Task item
In exact form, please repeat the records from their opening line down to the line with "W80 × Option Nat)", including that line.

Data provided

/-- The trap registers (spec/20 R301 to R303): TCAUSE, TPC, TADDR with TADDRH, TWORDS with TWORDSH, TBMASK with TBMASKH,
TLANEM0 to TLANEM31. -/
structure TrapRegs where
  tcause : W64
  tpc    : W64
  taddr  : W80
  twords : BitVec 96
  tbmask : W128
  tlanem : Mask
  deriving DecidableEq, Repr

/-- What a fault reports (spec/22 R315): class, detail, address, hostfail, TBMASK. -/
structure FaultInfo where
  cls      : Nat
  detail   : Nat
  addr     : W80
  hostfail : Bool
  bmask    : W128
  deriving DecidableEq, Repr

/-- A trap that waits for pending bits to clear (spec/02 R39): its fault, position, lanes and whether it is lane-wise. -/
structure PendTrap where
  info     : FaultInfo
  pc       : W64
  word     : Nat
  lanes    : Mask
  laneWise : Bool
  deriving DecidableEq, Repr

/-- A memory access that has not finished (spec/22 R316, R317): lanes parked with their addresses on merge entries (an entry of
`none` waits for a free entry, spec/18 R283), lanes with a fault that waits for the others, lanes to try at the next issue, the results of
lanes already performed, lanes that have translated and are still to be performed, and whether the access is team-uniform or a fetch. -/
structure Park where
  waits   : List (Nat × W80 × Option Nat)
  faults  : List (Nat × FaultInfo)
  replay  : Mask
  writes  : List RegWrite
  late    : List LaneAt
  uniform : Bool
  deriving DecidableEq, Repr

/-- What holds a team beside its pending bits (spec/12 R209, R215; spec/15 R266; spec/07 R133). A group with `tbar.tbwait` is held by
`tbwait`, and may issue once that has become `tbpass` (spec/09 R167). -/
inductive Hold where
  | none
  | xfrm
  | tbwait (key : Nat) (phase : Nat) (since : Nat)
  | tbpass
  | gbar (scope : Scope)
  | poolIdle
  | agentIdle
  | unstarted
  deriving DecidableEq, Repr

/-- The implicit state that every word of one chain group sees (spec/02 R33). -/
structure View where
  em      : Mask
  srstate : W32
  ctrs    : List Nat
  brken   : Bool
  attach  : Bool
  deriving DecidableEq, Repr

/-- The chain group in issue: its view, the switch bits met so far, and whether words of it are still to run (spec/02 R31, R33,
R37). -/
structure Group where
  view : Option View
  sw   : Bool
  open_ : Bool
  deriving DecidableEq, Repr

/-- The chain and switch bits of the word in issue (spec/02 R29). -/
structure Cur where
  chain  : Bool
  switch : Bool
  deriving DecidableEq, Repr

/-- The kernel metadata that the Z9 reads (spec/03 R65). -/
structure Kernel where
  meta_ : W80
  entry : W64
  regs  : Nat
  sregs : Nat
  idem  : Bool
  drain : Bool
  traptab : Nat
  deriving DecidableEq, Repr

/-- A handler team's pool: walk and kind, 0 A producer, 1 B producer, 2 consumer (spec/13 R224). -/
structure Pool where
  walk : Nat
  kind : Nat
  deriving DecidableEq, Repr
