-- ==== Sys2Proof/Machine/Retire.lean ====
section
/-!
DEFINITION. Sys2Proof/Machine/Retire.lean: outstanding operations and their retirement, addresses as a team or agent reaches
them, entry to a trap handler, and every end: of a team, a walk, a sub-launch, a bundle and a queue (spec/01 R23; spec/09
R161; spec/10 R175; spec/12 R201; spec/13 R231, R233; spec/14 R244, R246; spec/15 R266; spec/20 R299; spec/22 R318 to R322).
-/
namespace Sys2Proof.Machine
open Sys2Proof

/-! ### Outstanding operations (spec/09 R160, R161; spec/02 R36, R37) -/

/-- One bit for each register of a list. -/
def bitsOf (rs : List (Fin 64)) : W64 := rs.foldl (fun m r => m ||| (1#64 <<< r.val)) 0

/-- Operations after the done ones with no older operation of their class before them have retired. -/
def retired (seen : List OpClass) : List Op → List Op
  | [] => []
  | o :: os => if o.done && !seen.contains o.cls then retired seen os else o :: retired (o.cls :: seen) os

/-- An operation that orders nothing and is not held back. -/
def Op.new (id : Nat) (cls : OpClass) (ready : Bool) (ws : List RegWrite) (pv : List VReg) (ps : List SReg) (dests : List Dest) : Op :=
  ⟨id, cls, ready, false, ws, pv, ps, dests, none, none, none⟩

/-- One long-latency result written. -/
def Team.apply (t : Team) : RegWrite → Team
  | .v r l x => t.setV r ((t.v r).set l x)
  | .s r x => t.setS r x

/-- Whether no register is pending. -/
def Team.quiet (t : Team) : Bool := t.regs.pendV == 0 && t.regs.pendS == 0

/-- An operation issued: its counter rises and its destinations become pending. -/
def Team.addOp (t : Team) (o : Op) : Team :=
  { t with
    regs := { t.regs with pendV := t.regs.pendV ||| bitsOf o.pv, pendS := t.regs.pendS ||| bitsOf o.ps }
    flow := { t.flow with ops := t.flow.ops ++ [o] } }

/-- An operation complete: its results are written, its pending bits clear, and it retires when it is the oldest of its
class. -/
def Team.complete (t : Team) (id : Nat) : Team :=
  match t.flow.ops.find? (·.id == id) with
  | none => t
  | some o =>
    let t1 := if o.done then t else o.writes.foldl Team.apply t
    { t1 with
      regs := { t1.regs with pendV := t1.regs.pendV &&& ~~~(bitsOf o.pv), pendS := t1.regs.pendS &&& ~~~(bitsOf o.ps) }
      flow := { t1.flow with ops := retired [] (t1.flow.ops.map fun x => if x.id = id then { x with done := true } else x) } }

/-- The results of an operation fixed. -/
def Team.fixOp (t : Team) (id : Nat) (ws : List RegWrite) : Team :=
  t.updFlow fun f => { f with ops := f.ops.map fun x => if x.id = id then { x with ready := true, writes := ws, held := none } else x }

/-- An operation that ends with its result never written (spec/12 R201). -/
def Team.dropOp (t : Team) (id : Nat) : Team := (t.fixOp id []).complete id

/-! ### Addresses (spec/10 R175, spec/18 R277) -/

/-- A bundle's allocation in a cluster: offset in the cluster store and bytes. -/
def State.alloc? (s : State) (bundle : Option Nat) (cluster : Nat) : Option (Nat × Nat) :=
  match bundle with
  | none => none
  | some b =>
    match s.bundle? b with
    | none => none
    | some x =>
      match x.cstores.find? (·.1 == cluster) with
      | some (_, off, n) => some (off, n)
      | none => none

/-- The key of `n` bytes at an offset of a bundle's allocation. -/
def State.cstoreAt (s : State) (bundle : Option Nat) (cluster off n : Nat) : Option Nat :=
  match s.alloc? bundle cluster with
  | some (base, len) => if off + n ≤ len then some (cstoreKey cluster (base + off)) else none
  | none => none

/-- Where `n` bytes at an address lead for an access of a context's team: the cluster store aperture, or translation;
location class 3 is the cluster store. -/
def State.reach (s : State) (ctx gen : Nat) (bundle : Option Nat) (cluster : Nat) (k : Access) (va : W80) (n : Nat) :
    Trans × State :=
  if va.toNat / 2 ^ 64 = 0xFFFF then
    if va.toNat % 2 ^ 64 / 2 ^ 23 ≠ 0 then (.fault 4 2, s)
    else
      match s.cstoreAt bundle cluster (va.toNat % 2 ^ 23) n with
      | some key => (.ok key 3, s)
      | none => (.fault 4 2, s)
  else s.translate cluster ctx gen k va.toNat

/-- Where an access of a team leads. The agent slot, which has no context, names physical device addresses (log 10). -/
def State.teamReach (s : State) (t : Team) (k : Access) (va : W80) (n : Nat) : Trans × State :=
  if t.id.ctx = noCtx then
    (if s.isDevice va.toNat then .ok va.toNat 0 else .fault 3 4, s)
  else s.reach t.id.ctx t.id.gen t.id.bundle t.cluster k va n
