/-- Whether `tbnd.bind` takes a descriptor (spec/10 R185). -/
def State.bindOk (s : State) (x : W128) : Bool :=
  let space := tSpace x
  (space == 1 || space == 2 || space == 4) &&
  x.extractLsb' 86 42 == 0 && x.extractLsb' 84 2 == 0 && x.extractLsb' 11 5 == 0 &&
  tRows x != 0 && tCols x != 0 && tCols x ≤ tPitch x &&
  tBase x + (tRows x - 1) * tPitch x + tCols x ≤ s.spaceWords space &&
  (space == 4 || !s.walkHeld s.me.core)

/-! ### Operand checks made at issue (spec/02 R47, R48) -/

/-- A bound ring of a team's cluster that its bundle holds. -/
def State.ring? (s : State) (id : Nat) : Option Ring :=
  s.rings.find? fun r => r.cluster == s.me.cluster && r.id == id && some r.bundle == s.me.id.bundle

/-- A ring and slot that a slot operation may name (spec/10 R196). -/
def State.ringSlotOk (s : State) (x : W64) (k : Nat) : Bool :=
  match s.ring? x.toNat with
  | some r => decide (k < r.slots.length)
  | none => false

/-- An s register by number, with its 64 bits; 0 beyond s63. -/
def Team.sNat (t : Team) (n : Nat) : Nat := if h : n < 64 then (t.regs.s[n]'h).toNat else 0

/-- The arguments of an `xcpy` word that are checked at issue (spec/10 R191). -/
def State.xcpyOk (s : State) (form : Nat) (r : TReg) (a : SReg) : Bool :=
  let x1 := s.me.sNat (a.val + 1)
  let x2 := s.me.sNat (a.val + 2)
  let n := x1 / 2 ^ 16 % 2 ^ 16
  let space := tSpace (s.me.t r)
  decide (a.val + (if form = 2 then 2 else 1) ≤ 63) && n != 0 && decide (n ≤ 1024) && decide (x1 % 2 ^ 16 < n) && x1 / 2 ^ 32 == 0 &&
  (match form with
    | 0 => space == 1 || space == 2 || space == 4
    | 1 => space == 1 || space == 2 || space == 3 || space == 4
    | _ => space == 2 && x2 % 2 ^ 32 / 2 ^ 8 == 0 && x2 % 2 ^ 8 != 0) &&
  s.windowOk r

/-- The range that `priv.tlbinv` takes (spec/20 R310). -/
def State.tlbinvOk (s : State) (a : AReg) (b k : SReg) : Bool :=
  let va := (s.me.a a).toNat
  let n := (s.me.s b).toNat
  let c := (s.me.s k).toNat
  va % 4096 == 0 && n != 0 && n % 4096 == 0 && decide (va + n ≤ 2 ^ 80) && decide (c < 4096) &&
  s.ctxs.any (fun x => x.id == c && x.cstate == 1) && (s.me.ctl.level == .agent || c == s.me.id.ctx)

/-- The OPERAND checks of a word, true where none fails. -/
def State.operandOk (s : State) : Instr → Bool
  | .vcmpEq p q _ _ _ => p != q || p == 7
  | .vcmpLt p q _ _ _ => p != q || p == 7
  | .vcmpLe p q _ _ _ => p != q || p == 7
  | .vcmpLtn p q _ _ _ => p != q || p == 7
  | .fceq p q _ _ _ _ => p != q || p == 7
  | .fclt p q _ _ _ _ => p != q || p == 7
  | .fcle p q _ _ _ _ => p != q || p == 7
  | .fcun p q _ _ _ _ => p != q || p == 7
  | .plogPmovs _ _ w => w.val < s.me.id.m
  | .plogEmr _ w => w.val < s.me.id.m || w == 63
  | .xfrmHfwd _ _ k => k != 0 && 2 ^ k.val ≤ s.me.blockLen
  | .xfrmHunpk _ _ k _ => 2 ^ k.val ≤ s.me.blockLen
  | .xfrmXpose d a => (d == 0 || d == 32) && (a == 0 || a == 32)
  | .domnDtag _ t => 2 ^ t.val ≤ s.me.blockLen
  | .tsl _ t r _ _ =>
    let x := s.me.t t
    tSpace x != 0 && (s.windowTag x == 0 || (r && 128 ≤ s.me.width && tRows x == 128))
  | .tss _ t _ _ _ => tSpace (s.me.t t) != 0 && s.windowTag (s.me.t t) == 0
  | .tbndBind _ a => a != 63 && s.bindOk (BitVec.ofNat 128 (s.me.sNat (a.val + 1) * 2 ^ 64 + s.me.sNat a.val))
  | .xcpyIn t a => s.xcpyOk 0 t a
  | .xcpyOut t a => s.xcpyOk 1 t a
  | .xcpyMcin t a => s.xcpyOk 2 t a
  | .ringRbind _ a =>
    let x1 := s.me.sNat (a.val + 1)
    let x2 := s.me.sNat (a.val + 2)
    a.val ≤ 61 && x1 % 2 ^ 16 != 0 && x1 % 2 ^ 16 ≤ 64 && x1 % 2 ^ 32 / 2 ^ 17 == 0 && x1 / 2 ^ 32 != 0 &&
      x1 / 2 ^ 32 % 32 == 0 && x2 / 2 ^ 32 == 0
  | .ringRunbind a => (s.ring? (s.me.s a).toNat).isSome
  | .ringSpub a k => s.ringSlotOk (s.me.s a) k.val
  | .ringSrel a k => s.ringSlotOk (s.me.s a) k.val
  | .ringSwait _ a k => s.ringSlotOk (s.me.s a) k.val
  | .tbarTbinit d _ => s.me.s d != 0 && (s.me.s d).toNat < 2 ^ 20
  | .tbarTbwait _ _ o => 2 ≤ o.val && o.val ≤ 5
  | .hctlHret _ => s.me.flow.upcall.isSome && s.me.ctl.level != .trap
  | .hctlHtaint => s.me.flow.upcall.isSome && s.me.ctl.level != .trap
  | .syncGbar _ => s.me.id.gang.isSome
  | .privPgcow _ => s.me.ctl.level != .agent
  | .privPgref _ _ => s.me.ctl.level != .agent
  | .privTlbinv a b k => s.tlbinvOk a b k
  | .privEseal _ _ b => (s.me.s b).toNat % 8 == 0 && 8 ≤ (s.me.s b).toNat && (s.me.s b).toNat ≤ 65688
  | _ => true

/-! ### The checks of a word (spec/02 R38, R47, R48) -/

/-- The illegal-instruction trap with a detail. -/
def illegal (d : Detail) : FaultInfo := ⟨0, d.code, 0, false, 0⟩

/-- The lowest pending v register among names, or else the lowest pending s register, as TCAUSE.detail reports it. -/
def Team.unmarked (t : Team) (names : List Reg) : Option Nat :=
  match (List.range 64).find? fun n => names.contains (.v n) && t.regs.pendV.getLsbD n with
  | some n => some n
  | none =>
    match (List.range 64).find? fun n => names.contains (.s n) && t.regs.pendS.getLsbD n with
    | some n => some (64 + n)
    | none => none

/-- Whether every v register that a word names is allocated; the agent slot has none (spec/02 R40, spec/12 R213). -/
def Team.allocOk (t : Team) (names : List Reg) : Bool :=
  names.all fun r => match r with
    | .v n => decide (n < t.id.kernel.regs)
    | _ => true

/-- The first check of a word that fails, the decode checks before the unmarked-dependence check. -/
def State.check (s : State) (i : Instr) : Option FaultInfo :=
  if ¬ WellFormed i then some (illegal .rsvfn)
  else if ¬ s.me.allocOk i.names then some (illegal .regalloc)
  else if ¬ i.levelOk s.me.ctl.level.code then some (illegal .privlvl)
  else if ¬ s.operandOk i then some (illegal .operand)
  else
    match s.me.unmarked i.names with
    | some n => some ⟨1, n, 0, false, 0⟩
    | none => none

/-- A trap of the word in issue that is not lane-wise. -/
def State.trapHere (s : State) (f : FaultInfo) : State :=
  s.raise s.me.id.tid ⟨f, s.me.ctl.pc, s.me.ctl.word, 0, false⟩

/-- A trap of the word in issue on the unfinished lanes of a vector form (spec/22 R317, R318). -/
def State.trapLanes (s : State) (f : FaultInfo) (m : Mask) : State :=
  s.raise s.me.id.tid ⟨f, s.me.ctl.pc, s.me.ctl.word, m, true⟩

/-- A word: its checks, the reconstruction of its tagged sources, its effect. -/
def run (i : Instr) (s : State) (body : State → State) : Host.Outcome State Fault Refusal :=
  .next (match s.check i with
    | some f => s.trapHere f
    | none => body (s.setMe (·.prepare i)))

/-! ### Position (spec/02 R26, R31, R37) -/

/-- A team whose group ends at a position: the switch bits met hold it while a register is pending. -/
def Team.endGroup (t : Team) (pc : W64) (word : Nat) : Team :=
  { t with
    ctl := { t.ctl with pc := pc, word := word }
    flow := { t.flow with sw := t.flow.group.sw || t.flow.cur.switch, group := .none, fetched := false, park := none } }

/-- A team after the word in issue: at the next word of its group, or past the group. -/
def Team.advance (t : Team) : Team :=
  if t.flow.cur.chain then
    { t with
      ctl := { t.ctl with word := t.ctl.word + 1 }
      flow := { t.flow with
        group := { t.flow.group with sw := t.flow.group.sw || t.flow.cur.switch, open_ := true }
        park := none } }
  else if t.ctl.word < 2 then t.endGroup t.ctl.pc (t.ctl.word + 1)
  else t.endGroup (t.ctl.pc + 1) 0

/-- A team at word 0 of a packet after a word that ends its packet. -/
def Team.goto (t : Team) (pc : W64) : Team := t.endGroup pc 0

/-- The word in issue is done. -/
def State.advance (s : State) : State := s.setMe Team.advance

/-- A scalar result written; the team goes on. -/
def State.putS (s : State) (d : SReg) (x : W64) : State := (s.setMe (·.setS d x)).advance

/-- An address result written; the team goes on. -/
def State.putA (s : State) (d : AReg) (x : W80) : State := (s.setMe (·.setA d x)).advance

/-- A vector result written in the lanes of a mask, with its tag; the team goes on. -/
def State.putV (s : State) (d : VReg) (m : Mask) (ys : List W32) (tag : BitVec 4) : State :=
  (s.setMe (·.writeV d m ys tag)).advance

/-! ### The transform pipe (spec/07 R131, R133) -/

/-- A request put into the transform pipe of a core, in the order of arrival; in one cycle in ascending scheduler number, the fill path
last (spec/07 R133). -/
def Core.request (c : Core) (r : PipeReq) : Core :=
  let early (x : PipeReq) : Bool := decide (x.at_ < r.at_) || (x.at_ == r.at_ && decide (x.from_ ≤ r.from_))
  { c with pipe := c.pipe.filter early ++ r :: c.pipe.filter fun x => !early x }

/-- A request of a team put into its core's pipe. -/
def State.pipeSend (s : State) (t : Team) (regs : List (VReg × List W32 × BitVec 4)) : State :=
  s.updCore t.core (·.request ⟨some t.id.tid, regs, 0, 0, s.coreCyc t.core, t.sched⟩)

/-- The first of the registers that a team still reconstructs sent to the pipe (spec/07 R131). -/
def State.sendRebuild (s : State) (tid : Nat) : State :=
  match s.team? tid with
  | some t => (match t.flow.rebuild with | r :: _ => s.pipeSend t [(r, t.plain r, 0)] | [] => s)
  | none => s

/-! ### What an access orders (spec/08 R145, R151 to R153; spec/09 R162) -/

/-- The destination of a location class. -/
def destOf : Nat → Dest
  | 0 => .device
  | 1 => .host
  | 2 => .remote
  | _ => .near

/-- Whether a release fence's scope counts an engine operation with such a destination (spec/09 R162). -/
def scopeCounts (sc : Scope) (d : Dest) : Bool :=
  match sc, d with
  | .team, _ => false
  | .core, _ => false
  | .clu, .near => true
  | .clu, _ => false
  | .dev, .near => true
  | .dev, .device => true
  | .dev, _ => false
  | .dom, .host => false
  | .dom, _ => true
  | .sys, _ => true

/-- Whether a release at a scope waits for an earlier access that is still to be performed (spec/08 R151): at core scope for stores,
atomics and accesses of the cluster store; from cluster scope on for every access. -/
def Op.waitedAt (sc : Scope) (o : Op) : Bool :=
  !o.ready && o.cls != .cp &&
  (match sc with
    | .team => false
    | .core => o.cls == .st || o.cls == .at_ || o.dests.contains .near
    | _ => true)

/-- Whether an operation is an access with acquire or release ordering that is still to be performed. -/
def Op.ordering (o : Op) : Bool := !o.ready && (o.acq.isSome || o.rel.isSome)

/-- Whether a fence no longer orders anything, among the operations of its team: its release part when the accesses and engine
operations before it are done, its acquire part when the loads before it are, both in order with the accesses that order. -/
def FenceHold.over (ops : List Op) (f : FenceHold) : Bool :=
  (ops.filter fun o => decide (o.id < f.before)).all fun o =>
    !o.ordering &&
    !(f.rel && (Op.waitedAt f.scope o || (f.classes.contains o.cls && o.dests.any (scopeCounts f.scope)))) &&
    !(f.acq && !o.ready && (o.cls == .ld || o.cls == .at_ || o.cls == .sg))

/-- The fences of a team that still order an operation with identifier `id`; fences are performed in team order (spec/08 R153). -/
def Team.fencesOn (t : Team) (id : Nat) : List FenceHold :=
  (t.flow.fences.dropWhile fun f => f.over t.flow.ops).filter fun f => decide (f.before ≤ id)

Solution to the exercise
/-- The trap registers (spec/20 R301 to R303): TCAUSE, TPC, TADDR with TADDRH, TWORDS with TWORDSH, TBMASK with TBMASKH,
TLANEM0 to TLANEM31. -/
structure TrapRegs where
  tcause : W64
  tpc    : W64
  taddr  : W80
  twords : BitVec 96
  tbmask : W128
  tlanem : Mask
  deriving DecidableEq, Repr

/-- What a fault reports (spec/22 R315): class, detail, address, hostfail, TBMASK. -/
structure FaultInfo where
  cls      : Nat
  detail   : Nat
  addr     : W80
  hostfail : Bool
  bmask    : W128
  deriving DecidableEq, Repr

/-- A trap that waits for pending bits to clear (spec/02 R39): its fault, position, lanes and whether it is lane-wise. -/
structure PendTrap where
  info     : FaultInfo
  pc       : W64
  word     : Nat
  lanes    : Mask
  laneWise : Bool
  deriving DecidableEq, Repr

/-- A memory access that has not finished (spec/22 R316, R317): lanes parked with their addresses on merge entries (an entry of
`none` waits for a free entry, spec/18 R283), lanes with a fault that waits for the others, lanes to try at the next issue, the results of
lanes already performed, lanes that have translated and are still to be performed, and whether the access is team-uniform or a fetch. -/
structure Park where
  waits   : List (Nat × W80 × Option Nat)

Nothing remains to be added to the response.